# Work required
Search the entries below for the string "queue" and copy the lines that hold it.

# Provided records

-- ==== Sys2Proof/Safety.lean ====
section
/-! DEFINITION. The terms in which the statements speak: what a command answers, when this unit serves a request itself, the response to it, and
the invariant of the level-sensitive outputs. -/

namespace Sys2Proof.Machine

/-- The outcome is a next state. -/
def Goes (o : Host.Outcome State Fault Refusal) : Prop := ∃ t, o = .next t

/-- A command completes: `exec` answers the next state whose unit is `c`, with the level-sensitive outputs settled (R309, R358), and whose
queue is untouched. -/
def Becomes (i : Instr) (s : State) (c : Chip) : Prop := exec i s = .next (put s c)

/-- A command of a block completes so while the block runs: its clock is enabled and its domain is clocked (R340). -/
def BecomesOn (b : Nat) (i : Instr) (s : State) (c : Chip) : Prop := blockRuns s.toChip b = true → Becomes i s c

/-- A command completes with a next state that has the property, its queue untouched. -/
def Answers (i : Instr) (s : State) (post : State → Prop) : Prop := ∃ t, exec i s = .next t ∧ t.pending = s.pending ∧ post t

/-- A command of a block completes with the property while the block runs (R340). -/
def AnswersOn (b : Nat) (i : Instr) (s : State) (post : State → Prop) : Prop := blockRuns s.toChip b = true → Answers i s post

/-- The port's count of payload bytes received, after a host write of `n` bytes (R325). -/
abbrev received (c : Chip) (p : HPort) (n : Nat) : Chip := stat c (0x7012 + portNo p) 2 n

/-- A request is presented and passes every check up to the owning part's (R34, R42). -/
abbrev Passes (s : State) (src : Src) (rq : Req) : Prop := presents s.toChip src rq = true ∧ check s.toChip src rq = 0

/-- A write that this unit serves itself: it passes, and it is not one that unit 1 forwards (R286). -/
abbrev Serves (s : State) (src : Src) (rq : Req) : Prop := Passes s src rq ∧ forwards s.toChip rq = false

/-- A request row is the WRITE of one object (its row's summary says which): when this unit serves it, its part's handler `h` judges it and has
its effect, it is answered (R34) or mirrored (R287), and `after` follows; when a check of R34 refuses it, it is answered with the status and has
no effect. -/
def RowServes (row : Src → Nat → Instr) (i sub : Nat) (payload : Bytes) (h : Chip → Nat × Chip) (after : Chip → Chip) : Prop :=
  ∀ (s : State) (src : Src) (tag : Nat),
    (Serves s src (writeReq tag i sub payload) → Becomes (row src tag) s
      (after (finishWrite (h s.toChip).2 src (writeReq tag i sub payload) (h s.toChip).1 0))) ∧
    (presents s.toChip src (writeReq tag i sub payload) = true → check s.toChip src (writeReq tag i sub payload) ≠ 0 → Becomes (row src tag) s
      (after (respond s.toChip src (writeReq tag i sub payload) (check s.toChip src (writeReq tag i sub payload)) 0 [])))

/-- A request row is accepted: when this unit serves the write and `pre` holds, the unit becomes `eff` of what it was, the request is answered OK
(R34) or mirrored first (R287), and `after` follows. -/
def RowDoes (row : Src → Nat → Instr) (i sub : Nat) (payload : Bytes) (after : Chip → Chip) (pre : Chip → Prop) (eff : Chip → Chip) : Prop :=
  ∀ (s : State) (src : Src) (tag : Nat), Serves s src (writeReq tag i sub payload) → pre s.toChip →
    Becomes (row src tag) s (after (finishWrite (eff s.toChip) src (writeReq tag i sub payload) 0 0))

/-- A request row is turned away by its part: answered with the status, with none of its effect. -/
def RowTurnsAway (row : Src → Nat → Instr) (i sub : Nat) (payload : Bytes) (after : Chip → Chip) (pre : Chip → Prop) (st : Nat) : Prop :=
  ∀ (s : State) (src : Src) (tag : Nat), Serves s src (writeReq tag i sub payload) → pre s.toChip →
    Becomes (row src tag) s (after (finishWrite s.toChip src (writeReq tag i sub payload) st 0))

/-- The last response posted answers a request with a status and a payload, TOTAL 0 (R30). -/
abbrev Posted (t : State) (rq : Req) (st : Nat) (payload : Bytes) : Prop :=
  t.dict.lastResp = some ⟨rq.op, st, rq.tag, rq.index, rq.sub, 0, payload⟩

/-- The unit but for the dictionary service's record and what it has sent is as it was: nothing else changed (R34: a refused request has no
effect). The level-sensitive outputs may settle. -/
def OnlyAnswered (s t : State) : Prop := ∃ d o, t = put s { s.toChip with dict := d, out := o }

/-- The level-sensitive outputs are where the state puts them: SB_ALERT_N low exactly while an enabled summary bit is set, and each port's
INTA wire asserted exactly under the conditions of R309 (R309, R358). -/
def OutputsSettled (c : Chip) : Prop :=
  c.toc.sbAlertN = !sbAlertWanted c ∧ c.port.a.inta = intaWanted c .a ∧ c.port.b.inta = intaWanted c .b

/-! When a command completes: the conditions on the state and the operands alone under which it has its own effect. A request row is accepted; an
access of a host is one that the register takes; an event is due. -/

/-- A request is presented and passes the checks up to the owning part's (R34). -/
def passes (c : Chip) (src : Src) (rq : Req) : Bool := presents c src rq && check c src rq == 0

/-- A write that this unit serves is accepted by its part's handler (R34). -/
def accepts (c : Chip) (src : Src) (rq : Req) (h : Chip → Nat × Chip) : Bool := passes c src rq && !forwards c rq && (h c).1 == 0

/-- A Domain source write is accepted (R344). -/
def domainTaken (c : Chip) (src : Src) (rq : Req) (d v : Nat) : Bool := passes c src rq && domainSourceStatus d v c == 0

/-- A WRITE of any object is accepted by the part that owns it (R34, R344). -/
def writeTaken (c : Chip) (src : Src) (rq : Req) : Bool :=
  if 0x1321 ≤ rq.index && rq.index ≤ 0x1339 && rq.sub == 1 then domainTaken c src rq (rq.index - 0x1320) (leNat rq.payload)
  else accepts c src rq (writeObj src rq.index rq.sub (leNat rq.payload))

/-- A segment of a Pattern image is accepted at this unit (R43). -/
def imageTaken (c : Chip) (m : Master) (rq : Req) : Bool :=
  (writeSegment (imagePre (rq.index - 0x4000)) (imageApply (rq.index - 0x4000)) m rq domainMax c).1 == 0

/-- A WRITE_SEG is accepted (R43). -/
def segmentTaken (c : Chip) (src : Src) (rq : Req) : Bool :=
  passes c src rq && !forwards c rq
    && if rq.index == 0x6000 then (writeSegment (fun c => (stageStatus c, c)) stageChunk (masterOf src) rq domainMax c).1 == 0
      else imageTaken c (masterOf src) rq

/-- A write that unit 1 forwarded is accepted at unit 0, or unit 0's answer comes back to unit 1 (R286). -/
def forwardedTaken (c : Chip) (answer : Option Nat) (tag index sub : Nat) (payload : Bytes) : Bool :=
  let rq := forwardedReq tag index sub payload
  match answer with
  | none =>
    (mirrorEntry index sub).isSome
      && if rq.op == 5 then presents c .forwarded rq && !isGated c index && imageTaken c .h rq else writeTaken c .forwarded rq
  | some _ => linkedUp c && c.dbl.fwd.any (forwardedIs tag index sub)

/-- A register takes a host write of the offset and size (R307). -/
def registerOpen (p : HPort) (b : Bar) (off size : Nat) (c : Chip) : Bool :=
  match b with
  | .bar0 => bar0Allowed c off size
  | .bar2 => sizeOk off size && pageAllowed c p (off / 4096) (off % 4096) size
  | .rom => false

/-- A peer packet is accepted through a window (R260 to R264). -/
def packetTaken (node fab len : Nat) (op : PktOp) (bs : Bytes) (c : Chip) : Bool :=
  serving c && enabled c 7 && !packetBad fab len op
    && match winMatch c node fab len with
      | none => false
      | some (_, v) =>
        if wKind v == 1 then (fixedSeg c (wSpace v) (wDva v + (fab - wBase v)) len).isSome
        else op != .write || (fab == wBase v && len == 32 && bfld bs 0 1 == wTable v)

/-- A promotion starts: its tokens are there, and the frame asked of the other die, if any, is one it may have (R92, R104). -/
def promotionReady (c : Chip) (other : Option Nat) : Bool := mayCopy c && headPays c && (other.map (crossDie c)).getD true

# Result of this exercise
queue is untouched. -/
/-- A command completes with a next state that has the property, its queue untouched. -/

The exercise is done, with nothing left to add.